■ **Listed entries**
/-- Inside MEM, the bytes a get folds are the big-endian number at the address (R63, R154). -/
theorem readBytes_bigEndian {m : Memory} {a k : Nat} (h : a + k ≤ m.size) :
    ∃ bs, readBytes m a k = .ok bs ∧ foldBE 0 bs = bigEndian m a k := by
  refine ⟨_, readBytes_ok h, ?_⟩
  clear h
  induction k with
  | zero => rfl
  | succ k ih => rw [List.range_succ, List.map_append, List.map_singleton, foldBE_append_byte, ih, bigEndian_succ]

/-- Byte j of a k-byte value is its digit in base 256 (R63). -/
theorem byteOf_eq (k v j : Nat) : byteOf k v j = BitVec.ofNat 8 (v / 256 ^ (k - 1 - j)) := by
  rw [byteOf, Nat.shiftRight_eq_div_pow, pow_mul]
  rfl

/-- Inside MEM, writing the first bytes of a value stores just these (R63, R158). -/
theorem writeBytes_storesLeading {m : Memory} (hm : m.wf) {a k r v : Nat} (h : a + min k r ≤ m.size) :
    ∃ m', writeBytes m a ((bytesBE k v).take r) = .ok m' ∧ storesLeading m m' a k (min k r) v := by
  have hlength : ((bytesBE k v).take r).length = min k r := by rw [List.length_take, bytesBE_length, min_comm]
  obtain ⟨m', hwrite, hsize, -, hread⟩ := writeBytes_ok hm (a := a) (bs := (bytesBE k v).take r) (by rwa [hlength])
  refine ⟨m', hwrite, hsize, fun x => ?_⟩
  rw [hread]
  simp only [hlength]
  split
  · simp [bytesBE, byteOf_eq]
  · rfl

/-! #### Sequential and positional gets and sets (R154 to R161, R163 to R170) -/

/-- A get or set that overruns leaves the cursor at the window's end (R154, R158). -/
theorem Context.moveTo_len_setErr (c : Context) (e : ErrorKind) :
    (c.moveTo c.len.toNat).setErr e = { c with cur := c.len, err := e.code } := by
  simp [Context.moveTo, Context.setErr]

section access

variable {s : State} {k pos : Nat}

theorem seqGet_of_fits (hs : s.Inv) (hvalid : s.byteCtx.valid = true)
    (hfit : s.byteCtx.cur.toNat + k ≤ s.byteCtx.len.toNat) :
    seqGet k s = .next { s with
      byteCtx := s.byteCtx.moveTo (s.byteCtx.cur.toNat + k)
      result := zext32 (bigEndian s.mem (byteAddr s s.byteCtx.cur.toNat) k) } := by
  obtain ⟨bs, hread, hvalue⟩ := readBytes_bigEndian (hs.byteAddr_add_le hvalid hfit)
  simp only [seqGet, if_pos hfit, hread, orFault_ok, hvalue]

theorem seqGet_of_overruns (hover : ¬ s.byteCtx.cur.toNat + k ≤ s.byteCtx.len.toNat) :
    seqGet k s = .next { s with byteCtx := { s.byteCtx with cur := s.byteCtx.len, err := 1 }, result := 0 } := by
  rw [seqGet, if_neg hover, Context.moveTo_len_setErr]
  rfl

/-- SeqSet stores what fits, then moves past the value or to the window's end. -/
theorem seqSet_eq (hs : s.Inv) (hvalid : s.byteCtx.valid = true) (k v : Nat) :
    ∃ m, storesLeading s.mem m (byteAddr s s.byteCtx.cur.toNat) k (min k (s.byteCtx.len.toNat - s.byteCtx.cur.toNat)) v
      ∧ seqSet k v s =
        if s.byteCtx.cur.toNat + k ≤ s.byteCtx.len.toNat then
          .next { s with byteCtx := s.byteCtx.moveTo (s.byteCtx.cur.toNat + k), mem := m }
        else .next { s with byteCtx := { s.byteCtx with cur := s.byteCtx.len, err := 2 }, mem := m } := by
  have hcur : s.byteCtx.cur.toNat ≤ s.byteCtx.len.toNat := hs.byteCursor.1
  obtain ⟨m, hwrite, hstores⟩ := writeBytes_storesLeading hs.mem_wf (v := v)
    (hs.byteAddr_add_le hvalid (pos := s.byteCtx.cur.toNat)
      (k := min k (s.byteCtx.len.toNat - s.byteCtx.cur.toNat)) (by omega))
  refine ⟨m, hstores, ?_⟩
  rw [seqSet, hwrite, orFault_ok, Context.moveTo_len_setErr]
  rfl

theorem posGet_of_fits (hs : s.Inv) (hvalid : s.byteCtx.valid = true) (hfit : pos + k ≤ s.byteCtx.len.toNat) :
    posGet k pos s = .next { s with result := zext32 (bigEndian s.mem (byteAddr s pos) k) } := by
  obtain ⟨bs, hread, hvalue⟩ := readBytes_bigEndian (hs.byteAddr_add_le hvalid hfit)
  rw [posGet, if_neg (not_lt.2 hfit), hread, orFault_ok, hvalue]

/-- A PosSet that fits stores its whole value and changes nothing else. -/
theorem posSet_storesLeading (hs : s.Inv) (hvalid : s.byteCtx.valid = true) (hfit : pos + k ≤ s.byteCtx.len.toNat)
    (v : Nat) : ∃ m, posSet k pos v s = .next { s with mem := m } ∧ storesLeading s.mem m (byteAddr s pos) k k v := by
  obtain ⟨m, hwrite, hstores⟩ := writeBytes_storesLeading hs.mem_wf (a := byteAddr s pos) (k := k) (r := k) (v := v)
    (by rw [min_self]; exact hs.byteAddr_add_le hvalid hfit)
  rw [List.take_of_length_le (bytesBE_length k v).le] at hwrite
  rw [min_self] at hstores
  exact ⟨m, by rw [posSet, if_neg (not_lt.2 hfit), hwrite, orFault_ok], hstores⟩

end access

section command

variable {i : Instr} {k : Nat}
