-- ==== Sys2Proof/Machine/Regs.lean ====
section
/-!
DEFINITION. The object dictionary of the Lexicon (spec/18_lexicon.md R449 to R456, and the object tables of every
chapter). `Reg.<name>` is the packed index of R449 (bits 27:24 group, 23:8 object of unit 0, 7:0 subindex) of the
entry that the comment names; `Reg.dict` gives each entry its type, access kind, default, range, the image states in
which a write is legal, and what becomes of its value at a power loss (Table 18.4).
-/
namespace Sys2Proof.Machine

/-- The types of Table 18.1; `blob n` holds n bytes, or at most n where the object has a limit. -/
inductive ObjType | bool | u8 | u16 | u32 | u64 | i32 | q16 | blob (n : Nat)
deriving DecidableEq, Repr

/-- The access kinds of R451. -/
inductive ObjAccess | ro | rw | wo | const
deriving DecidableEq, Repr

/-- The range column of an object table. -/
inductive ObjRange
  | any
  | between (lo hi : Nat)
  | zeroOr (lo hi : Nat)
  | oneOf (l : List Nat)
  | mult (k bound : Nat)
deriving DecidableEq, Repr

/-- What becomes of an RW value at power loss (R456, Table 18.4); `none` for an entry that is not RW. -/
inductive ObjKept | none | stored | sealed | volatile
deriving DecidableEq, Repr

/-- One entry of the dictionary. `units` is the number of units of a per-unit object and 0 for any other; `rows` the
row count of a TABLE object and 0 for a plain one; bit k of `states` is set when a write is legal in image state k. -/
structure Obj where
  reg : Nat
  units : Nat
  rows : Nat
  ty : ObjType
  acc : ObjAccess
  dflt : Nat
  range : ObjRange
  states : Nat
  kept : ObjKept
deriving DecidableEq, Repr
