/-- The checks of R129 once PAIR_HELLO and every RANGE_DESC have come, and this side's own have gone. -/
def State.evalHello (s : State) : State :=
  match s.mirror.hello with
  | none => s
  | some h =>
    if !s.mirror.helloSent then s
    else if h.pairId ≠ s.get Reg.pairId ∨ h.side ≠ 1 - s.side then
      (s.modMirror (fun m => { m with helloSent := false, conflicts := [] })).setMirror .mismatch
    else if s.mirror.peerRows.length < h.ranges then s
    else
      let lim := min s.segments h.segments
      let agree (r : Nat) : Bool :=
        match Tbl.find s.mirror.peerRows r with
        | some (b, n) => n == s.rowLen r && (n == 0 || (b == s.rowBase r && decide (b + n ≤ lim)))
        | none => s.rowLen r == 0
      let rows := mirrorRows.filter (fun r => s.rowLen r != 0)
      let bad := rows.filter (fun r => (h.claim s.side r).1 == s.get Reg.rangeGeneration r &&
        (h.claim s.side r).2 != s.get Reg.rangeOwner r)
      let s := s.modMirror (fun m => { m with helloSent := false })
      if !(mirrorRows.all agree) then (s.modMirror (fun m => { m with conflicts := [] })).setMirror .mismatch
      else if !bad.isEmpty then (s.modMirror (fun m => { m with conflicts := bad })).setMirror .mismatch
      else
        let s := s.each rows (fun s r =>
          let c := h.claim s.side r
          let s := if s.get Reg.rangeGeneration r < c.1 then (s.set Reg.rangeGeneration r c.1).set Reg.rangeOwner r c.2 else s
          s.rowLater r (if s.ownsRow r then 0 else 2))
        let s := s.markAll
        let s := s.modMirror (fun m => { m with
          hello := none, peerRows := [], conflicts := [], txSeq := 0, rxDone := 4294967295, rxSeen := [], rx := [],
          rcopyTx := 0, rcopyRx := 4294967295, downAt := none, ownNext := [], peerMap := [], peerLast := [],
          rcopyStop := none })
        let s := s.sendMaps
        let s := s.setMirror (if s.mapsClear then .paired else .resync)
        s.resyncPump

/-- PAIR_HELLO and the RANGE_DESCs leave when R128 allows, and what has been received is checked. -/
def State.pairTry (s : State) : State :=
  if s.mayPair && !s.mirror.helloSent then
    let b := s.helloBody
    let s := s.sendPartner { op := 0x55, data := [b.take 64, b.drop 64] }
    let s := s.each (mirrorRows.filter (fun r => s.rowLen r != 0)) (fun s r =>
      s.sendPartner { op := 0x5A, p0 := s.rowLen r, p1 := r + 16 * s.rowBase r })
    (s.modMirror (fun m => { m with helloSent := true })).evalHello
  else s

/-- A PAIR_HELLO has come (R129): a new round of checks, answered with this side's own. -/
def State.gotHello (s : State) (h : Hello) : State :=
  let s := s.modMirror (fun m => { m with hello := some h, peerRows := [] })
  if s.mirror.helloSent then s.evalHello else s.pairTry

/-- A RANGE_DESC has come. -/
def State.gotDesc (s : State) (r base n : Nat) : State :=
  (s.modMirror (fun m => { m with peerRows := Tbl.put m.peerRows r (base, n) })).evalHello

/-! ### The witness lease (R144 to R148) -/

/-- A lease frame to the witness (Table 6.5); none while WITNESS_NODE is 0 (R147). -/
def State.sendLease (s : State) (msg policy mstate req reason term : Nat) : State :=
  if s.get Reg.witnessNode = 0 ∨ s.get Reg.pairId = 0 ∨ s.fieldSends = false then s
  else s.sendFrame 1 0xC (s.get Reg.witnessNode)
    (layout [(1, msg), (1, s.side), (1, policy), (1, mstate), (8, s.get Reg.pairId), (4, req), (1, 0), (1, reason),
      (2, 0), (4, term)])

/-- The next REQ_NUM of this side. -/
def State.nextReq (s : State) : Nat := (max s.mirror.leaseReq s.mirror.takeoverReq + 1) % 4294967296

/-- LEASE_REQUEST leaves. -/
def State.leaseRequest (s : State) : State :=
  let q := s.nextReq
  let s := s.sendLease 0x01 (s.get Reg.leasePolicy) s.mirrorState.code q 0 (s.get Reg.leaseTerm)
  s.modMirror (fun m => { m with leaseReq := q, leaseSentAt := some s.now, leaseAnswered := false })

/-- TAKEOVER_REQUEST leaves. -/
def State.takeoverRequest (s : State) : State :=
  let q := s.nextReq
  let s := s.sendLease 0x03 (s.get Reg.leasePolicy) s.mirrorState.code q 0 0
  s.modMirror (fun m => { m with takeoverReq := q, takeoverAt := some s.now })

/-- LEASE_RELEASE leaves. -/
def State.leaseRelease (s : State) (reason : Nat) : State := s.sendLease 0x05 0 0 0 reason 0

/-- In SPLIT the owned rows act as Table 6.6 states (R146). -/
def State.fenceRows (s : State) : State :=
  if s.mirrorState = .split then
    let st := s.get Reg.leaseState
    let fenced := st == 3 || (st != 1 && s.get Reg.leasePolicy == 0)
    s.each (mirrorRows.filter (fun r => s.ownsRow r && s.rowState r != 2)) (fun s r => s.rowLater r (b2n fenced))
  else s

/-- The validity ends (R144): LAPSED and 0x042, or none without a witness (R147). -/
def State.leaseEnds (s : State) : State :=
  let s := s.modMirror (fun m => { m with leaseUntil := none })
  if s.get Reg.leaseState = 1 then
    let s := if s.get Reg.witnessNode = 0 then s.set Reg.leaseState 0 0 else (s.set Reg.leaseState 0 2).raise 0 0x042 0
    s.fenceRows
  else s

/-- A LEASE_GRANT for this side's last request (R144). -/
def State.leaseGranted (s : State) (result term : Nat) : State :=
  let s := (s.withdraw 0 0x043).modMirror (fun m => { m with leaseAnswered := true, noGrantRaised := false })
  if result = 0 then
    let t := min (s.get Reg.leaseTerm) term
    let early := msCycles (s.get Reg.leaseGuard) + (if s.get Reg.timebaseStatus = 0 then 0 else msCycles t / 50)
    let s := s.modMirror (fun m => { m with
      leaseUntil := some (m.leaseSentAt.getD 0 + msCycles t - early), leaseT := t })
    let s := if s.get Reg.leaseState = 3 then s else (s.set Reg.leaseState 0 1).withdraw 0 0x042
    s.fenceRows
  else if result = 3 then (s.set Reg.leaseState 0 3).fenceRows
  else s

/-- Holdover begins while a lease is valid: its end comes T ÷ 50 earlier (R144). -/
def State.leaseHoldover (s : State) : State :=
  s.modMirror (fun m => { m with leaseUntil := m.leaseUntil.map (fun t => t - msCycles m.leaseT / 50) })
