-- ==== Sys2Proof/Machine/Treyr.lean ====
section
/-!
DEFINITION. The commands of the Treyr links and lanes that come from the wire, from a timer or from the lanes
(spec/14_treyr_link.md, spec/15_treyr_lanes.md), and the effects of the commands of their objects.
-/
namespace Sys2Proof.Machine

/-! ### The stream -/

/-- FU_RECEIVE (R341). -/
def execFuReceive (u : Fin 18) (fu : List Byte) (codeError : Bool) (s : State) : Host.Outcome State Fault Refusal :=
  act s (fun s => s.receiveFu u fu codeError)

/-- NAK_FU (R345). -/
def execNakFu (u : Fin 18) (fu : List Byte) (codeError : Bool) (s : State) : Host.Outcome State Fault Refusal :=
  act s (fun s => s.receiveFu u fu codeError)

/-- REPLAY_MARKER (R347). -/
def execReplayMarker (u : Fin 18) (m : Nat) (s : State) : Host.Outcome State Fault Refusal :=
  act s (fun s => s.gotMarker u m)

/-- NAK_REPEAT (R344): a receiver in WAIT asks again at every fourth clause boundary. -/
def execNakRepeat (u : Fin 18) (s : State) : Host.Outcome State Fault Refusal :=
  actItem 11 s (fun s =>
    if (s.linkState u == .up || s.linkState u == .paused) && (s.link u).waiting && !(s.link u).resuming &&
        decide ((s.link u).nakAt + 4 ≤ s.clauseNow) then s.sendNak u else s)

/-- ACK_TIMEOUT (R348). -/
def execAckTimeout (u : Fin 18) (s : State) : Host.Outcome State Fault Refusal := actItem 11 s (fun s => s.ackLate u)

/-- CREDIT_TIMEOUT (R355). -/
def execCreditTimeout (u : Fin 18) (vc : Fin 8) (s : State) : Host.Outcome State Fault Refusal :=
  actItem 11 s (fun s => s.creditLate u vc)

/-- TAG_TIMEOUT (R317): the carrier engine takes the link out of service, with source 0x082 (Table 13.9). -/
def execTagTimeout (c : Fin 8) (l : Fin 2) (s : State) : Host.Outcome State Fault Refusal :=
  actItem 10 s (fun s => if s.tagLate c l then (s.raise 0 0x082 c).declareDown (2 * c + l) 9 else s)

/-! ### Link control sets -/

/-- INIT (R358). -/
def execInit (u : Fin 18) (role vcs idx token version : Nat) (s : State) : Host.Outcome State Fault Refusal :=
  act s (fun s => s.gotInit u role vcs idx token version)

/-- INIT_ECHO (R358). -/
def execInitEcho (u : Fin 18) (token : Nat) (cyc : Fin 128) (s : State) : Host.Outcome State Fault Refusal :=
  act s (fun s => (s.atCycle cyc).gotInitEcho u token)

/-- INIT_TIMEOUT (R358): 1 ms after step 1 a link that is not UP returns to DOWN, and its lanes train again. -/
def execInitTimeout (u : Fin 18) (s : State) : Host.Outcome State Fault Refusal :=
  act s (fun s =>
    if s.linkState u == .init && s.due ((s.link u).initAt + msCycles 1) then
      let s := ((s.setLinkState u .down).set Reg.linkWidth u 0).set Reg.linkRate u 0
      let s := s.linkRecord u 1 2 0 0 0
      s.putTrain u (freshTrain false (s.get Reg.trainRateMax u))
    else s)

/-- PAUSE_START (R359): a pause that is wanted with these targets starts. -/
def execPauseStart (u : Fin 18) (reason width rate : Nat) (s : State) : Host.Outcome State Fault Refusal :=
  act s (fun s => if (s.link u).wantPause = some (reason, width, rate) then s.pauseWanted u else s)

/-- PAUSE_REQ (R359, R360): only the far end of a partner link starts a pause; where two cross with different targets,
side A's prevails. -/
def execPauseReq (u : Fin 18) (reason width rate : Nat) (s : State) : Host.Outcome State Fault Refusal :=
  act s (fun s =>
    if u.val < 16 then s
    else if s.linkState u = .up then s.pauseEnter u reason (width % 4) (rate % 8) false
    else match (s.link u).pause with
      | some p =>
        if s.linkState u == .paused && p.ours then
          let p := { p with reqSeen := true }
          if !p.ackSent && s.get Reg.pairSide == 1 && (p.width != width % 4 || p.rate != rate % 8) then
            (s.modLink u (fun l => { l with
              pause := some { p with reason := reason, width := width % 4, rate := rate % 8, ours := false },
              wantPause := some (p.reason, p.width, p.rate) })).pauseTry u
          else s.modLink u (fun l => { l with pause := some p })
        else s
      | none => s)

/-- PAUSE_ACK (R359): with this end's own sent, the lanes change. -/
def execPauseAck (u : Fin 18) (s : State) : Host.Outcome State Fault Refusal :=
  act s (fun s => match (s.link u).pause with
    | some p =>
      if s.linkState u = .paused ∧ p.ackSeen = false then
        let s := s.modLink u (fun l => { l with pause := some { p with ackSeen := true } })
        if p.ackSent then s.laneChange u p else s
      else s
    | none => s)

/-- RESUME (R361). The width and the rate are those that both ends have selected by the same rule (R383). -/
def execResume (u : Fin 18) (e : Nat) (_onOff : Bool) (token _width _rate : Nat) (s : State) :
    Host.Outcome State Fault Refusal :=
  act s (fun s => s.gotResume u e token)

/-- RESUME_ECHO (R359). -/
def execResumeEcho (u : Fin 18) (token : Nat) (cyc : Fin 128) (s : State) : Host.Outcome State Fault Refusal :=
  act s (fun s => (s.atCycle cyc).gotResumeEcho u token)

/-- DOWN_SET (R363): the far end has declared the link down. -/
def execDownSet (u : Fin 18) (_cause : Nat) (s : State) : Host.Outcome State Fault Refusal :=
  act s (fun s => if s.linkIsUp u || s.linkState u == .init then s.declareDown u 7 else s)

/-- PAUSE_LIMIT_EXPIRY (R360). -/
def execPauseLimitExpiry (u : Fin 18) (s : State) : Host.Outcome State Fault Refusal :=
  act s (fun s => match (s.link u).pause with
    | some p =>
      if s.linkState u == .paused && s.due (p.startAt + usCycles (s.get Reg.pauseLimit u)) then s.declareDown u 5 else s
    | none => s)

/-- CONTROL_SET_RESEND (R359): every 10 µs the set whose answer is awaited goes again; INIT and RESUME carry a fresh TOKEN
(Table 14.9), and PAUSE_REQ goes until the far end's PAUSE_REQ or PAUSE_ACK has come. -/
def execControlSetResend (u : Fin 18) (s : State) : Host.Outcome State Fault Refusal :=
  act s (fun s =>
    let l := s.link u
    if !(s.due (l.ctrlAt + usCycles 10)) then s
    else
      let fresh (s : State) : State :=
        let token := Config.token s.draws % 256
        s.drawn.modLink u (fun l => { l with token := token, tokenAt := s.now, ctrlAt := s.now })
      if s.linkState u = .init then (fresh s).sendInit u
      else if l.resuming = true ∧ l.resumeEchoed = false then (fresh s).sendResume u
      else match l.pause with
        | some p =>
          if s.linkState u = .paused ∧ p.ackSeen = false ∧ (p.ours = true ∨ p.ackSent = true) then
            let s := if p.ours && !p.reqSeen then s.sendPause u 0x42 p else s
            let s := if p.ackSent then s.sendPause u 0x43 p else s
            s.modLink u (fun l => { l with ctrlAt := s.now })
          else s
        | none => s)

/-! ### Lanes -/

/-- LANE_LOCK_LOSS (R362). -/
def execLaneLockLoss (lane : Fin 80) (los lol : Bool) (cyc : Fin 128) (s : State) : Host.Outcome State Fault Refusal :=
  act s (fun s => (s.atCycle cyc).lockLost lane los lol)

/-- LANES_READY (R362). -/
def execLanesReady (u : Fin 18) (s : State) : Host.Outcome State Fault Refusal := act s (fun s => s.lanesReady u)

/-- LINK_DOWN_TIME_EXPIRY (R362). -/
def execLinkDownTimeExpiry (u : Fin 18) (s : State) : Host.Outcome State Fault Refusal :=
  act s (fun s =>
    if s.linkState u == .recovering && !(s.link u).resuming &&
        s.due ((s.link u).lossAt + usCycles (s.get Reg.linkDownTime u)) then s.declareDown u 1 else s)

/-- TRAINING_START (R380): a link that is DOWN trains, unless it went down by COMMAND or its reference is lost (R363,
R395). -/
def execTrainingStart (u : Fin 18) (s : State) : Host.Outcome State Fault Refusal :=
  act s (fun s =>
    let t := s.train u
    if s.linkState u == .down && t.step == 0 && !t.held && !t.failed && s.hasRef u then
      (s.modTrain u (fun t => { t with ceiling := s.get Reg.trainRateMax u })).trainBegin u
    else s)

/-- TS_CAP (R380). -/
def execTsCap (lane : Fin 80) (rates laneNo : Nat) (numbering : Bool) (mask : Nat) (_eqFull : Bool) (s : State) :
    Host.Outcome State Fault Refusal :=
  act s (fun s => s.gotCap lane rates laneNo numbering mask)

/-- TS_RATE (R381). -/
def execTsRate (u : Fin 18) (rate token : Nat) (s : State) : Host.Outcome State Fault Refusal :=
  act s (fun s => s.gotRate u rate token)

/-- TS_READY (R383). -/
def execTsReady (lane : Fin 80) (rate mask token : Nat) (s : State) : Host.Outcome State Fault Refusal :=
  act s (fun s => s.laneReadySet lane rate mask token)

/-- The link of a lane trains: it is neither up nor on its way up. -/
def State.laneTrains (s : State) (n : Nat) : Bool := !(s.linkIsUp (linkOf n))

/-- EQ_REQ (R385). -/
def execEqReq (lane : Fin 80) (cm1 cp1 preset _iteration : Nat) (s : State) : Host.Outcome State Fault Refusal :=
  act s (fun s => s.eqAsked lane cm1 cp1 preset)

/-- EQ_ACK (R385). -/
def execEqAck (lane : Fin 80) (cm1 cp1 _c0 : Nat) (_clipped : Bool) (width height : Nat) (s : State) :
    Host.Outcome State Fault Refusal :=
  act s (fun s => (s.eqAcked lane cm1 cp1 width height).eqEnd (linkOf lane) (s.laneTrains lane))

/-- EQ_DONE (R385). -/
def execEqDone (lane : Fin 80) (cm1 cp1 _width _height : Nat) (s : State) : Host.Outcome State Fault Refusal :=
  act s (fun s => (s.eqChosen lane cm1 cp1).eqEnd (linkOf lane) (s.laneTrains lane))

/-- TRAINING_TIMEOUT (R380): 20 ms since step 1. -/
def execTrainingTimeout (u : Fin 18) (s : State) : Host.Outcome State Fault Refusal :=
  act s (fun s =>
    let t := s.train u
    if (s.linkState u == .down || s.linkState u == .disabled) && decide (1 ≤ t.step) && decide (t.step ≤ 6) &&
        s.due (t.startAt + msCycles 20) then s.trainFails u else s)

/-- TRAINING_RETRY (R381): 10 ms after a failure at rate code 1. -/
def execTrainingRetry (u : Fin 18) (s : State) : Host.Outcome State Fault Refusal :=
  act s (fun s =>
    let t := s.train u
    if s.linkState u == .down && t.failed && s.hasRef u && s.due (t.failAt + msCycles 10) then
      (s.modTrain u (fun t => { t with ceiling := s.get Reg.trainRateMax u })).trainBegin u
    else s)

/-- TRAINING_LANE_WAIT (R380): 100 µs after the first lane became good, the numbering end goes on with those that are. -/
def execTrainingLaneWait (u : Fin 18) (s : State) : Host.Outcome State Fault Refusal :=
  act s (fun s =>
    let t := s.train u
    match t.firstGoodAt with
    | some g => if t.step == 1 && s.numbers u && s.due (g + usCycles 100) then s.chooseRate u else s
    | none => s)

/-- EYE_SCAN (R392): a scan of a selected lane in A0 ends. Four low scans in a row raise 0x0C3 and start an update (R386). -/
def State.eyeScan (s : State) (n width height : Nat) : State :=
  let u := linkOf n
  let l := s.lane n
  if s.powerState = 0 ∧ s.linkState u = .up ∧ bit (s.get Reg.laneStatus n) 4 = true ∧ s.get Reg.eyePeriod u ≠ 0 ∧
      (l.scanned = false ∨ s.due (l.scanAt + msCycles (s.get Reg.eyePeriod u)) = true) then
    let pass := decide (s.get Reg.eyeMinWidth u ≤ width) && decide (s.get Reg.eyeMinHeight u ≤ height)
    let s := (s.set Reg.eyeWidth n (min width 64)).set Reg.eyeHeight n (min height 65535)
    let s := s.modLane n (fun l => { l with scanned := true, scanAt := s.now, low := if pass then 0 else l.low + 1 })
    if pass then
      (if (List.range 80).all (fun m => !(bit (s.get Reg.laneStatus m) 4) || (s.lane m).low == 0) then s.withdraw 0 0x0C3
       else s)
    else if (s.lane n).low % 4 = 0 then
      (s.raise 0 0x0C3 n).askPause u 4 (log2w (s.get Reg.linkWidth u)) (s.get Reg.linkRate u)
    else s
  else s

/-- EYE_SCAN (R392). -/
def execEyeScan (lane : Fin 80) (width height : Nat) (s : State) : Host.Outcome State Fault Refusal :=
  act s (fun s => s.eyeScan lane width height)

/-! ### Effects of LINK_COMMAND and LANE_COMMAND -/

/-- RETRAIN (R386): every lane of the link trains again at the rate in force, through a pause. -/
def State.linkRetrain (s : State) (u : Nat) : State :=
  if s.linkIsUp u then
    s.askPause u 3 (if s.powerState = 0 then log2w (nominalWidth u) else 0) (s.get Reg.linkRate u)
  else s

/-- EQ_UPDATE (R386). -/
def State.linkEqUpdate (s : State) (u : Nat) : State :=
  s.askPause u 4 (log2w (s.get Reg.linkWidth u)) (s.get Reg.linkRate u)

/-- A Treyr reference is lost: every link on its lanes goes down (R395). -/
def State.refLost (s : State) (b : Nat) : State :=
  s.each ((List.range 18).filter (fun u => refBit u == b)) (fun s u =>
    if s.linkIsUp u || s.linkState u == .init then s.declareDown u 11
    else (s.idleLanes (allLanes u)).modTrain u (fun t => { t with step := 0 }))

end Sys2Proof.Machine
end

■ **Exercise description**
Both the line containing "def execResume (u" and the line containing "a fresh TOKEN" belong in the answer. Print them and every line above that falls between them exactly, and no others.

■ **Solution below**
def execResume (u : Fin 18) (e : Nat) (_onOff : Bool) (token _width _rate : Nat) (s : State) :
    Host.Outcome State Fault Refusal :=
  act s (fun s => s.gotResume u e token)

/-- RESUME_ECHO (R359). -/
def execResumeEcho (u : Fin 18) (token : Nat) (cyc : Fin 128) (s : State) : Host.Outcome State Fault Refusal :=
  act s (fun s => (s.atCycle cyc).gotResumeEcho u token)

/-- DOWN_SET (R363): the far end has declared the link down. -/
def execDownSet (u : Fin 18) (_cause : Nat) (s : State) : Host.Outcome State Fault Refusal :=
  act s (fun s => if s.linkIsUp u || s.linkState u == .init then s.declareDown u 7 else s)

/-- PAUSE_LIMIT_EXPIRY (R360). -/
def execPauseLimitExpiry (u : Fin 18) (s : State) : Host.Outcome State Fault Refusal :=
  act s (fun s => match (s.link u).pause with
    | some p =>
      if s.linkState u == .paused && s.due (p.startAt + usCycles (s.get Reg.pauseLimit u)) then s.declareDown u 5 else s
    | none => s)

/-- CONTROL_SET_RESEND (R359): every 10 µs the set whose answer is awaited goes again; INIT and RESUME carry a fresh TOKEN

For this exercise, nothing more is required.